Steigerwald, Tarvin and their co-authors also realized that writing scientific papers in simpler English – something non-scientists have long encouraged – benefits English-speakers and non-English-speakers alike.

“If your first language isn’t English and you’re just trying to read the English version of the article, it will seem a lot less ambiguous and a lot more readable when the author has used plain language,” Steigerwald said. . “But also, very importantly, when you’re going to translate that piece of text, machine learning tools will have a much easier time translating something that’s written in plain language. So that’s kind of a future proof of your writing, so if someone wants to translate it into a million languages, they’ll have a much easier time when it’s written that way.”

There remain barriers to the widespread translation of scientific articles, including where to make them available and how to manage copyright. Most journals do not even accept articles that are not in English, and few explicitly allow co-publication of articles with a translation. Tarvin found that few journals have policies on translations, and due to general copyright restrictions, many publishers charge exorbitant fees to publish a translation online after publication.

“It’s quite amazing how many journals don’t allow you to freely publish translations after publication, and how few have platform support where you could even have just an abstract in a second or third language,” said Tarvin. “I think a major barrier to that is web platforms; not just publishing and copyright rules, but also the functionality of the platform.”

With the Breaking Barriers Seminar and now the Bioscience paper, Tarvin and his colleagues hope to gradually change the standard in science to default to translating articles into other languages, particularly the language of the country where the research was carried out and the languages ​​of the co-authors.

And the more translations, the more material to train machine translation systems to do a better job, gradually increasing the quality of scientific translation.

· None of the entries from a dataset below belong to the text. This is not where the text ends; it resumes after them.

-- ==== Sys2Proof/Decode.lean ====
section
/-! DEFINITION. The command that a word spells by the bits of spec/opcode_table.json.  The table gives no row any bits, so no word spells a
command. -/

namespace Sys2Proof

/-- The command of an `nbits`-bit word: none, since no row of the table has bits. -/
def decodeTableWord (_nbits _w : Nat) : Option Instr := none

end Sys2Proof
end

“In my lab, we translate a lot of our research, and now the people in Emma’s lab do that too,” she said. “I think sharing our positive attitude about it and how it can make a difference for people has influenced a small but growing group of people who are starting to integrate translation into their scientific workflow. “

Other co-authors of Bioscience the article features UC Berkeley PhD students Valeria Ramírez-Castañeda and Débora Brandt; András Báldi from the Institute of Ecology and Botany at the Ecological Research Center in Vácrátót, Hungary; postdoctoral fellow Julie Teresa Shapiro of Ben-Gurion University of the Negev in Be’er Sheva, Israel; and Lynne Bowker, professor of translation and interpretation at the University of Ottawa in Canada.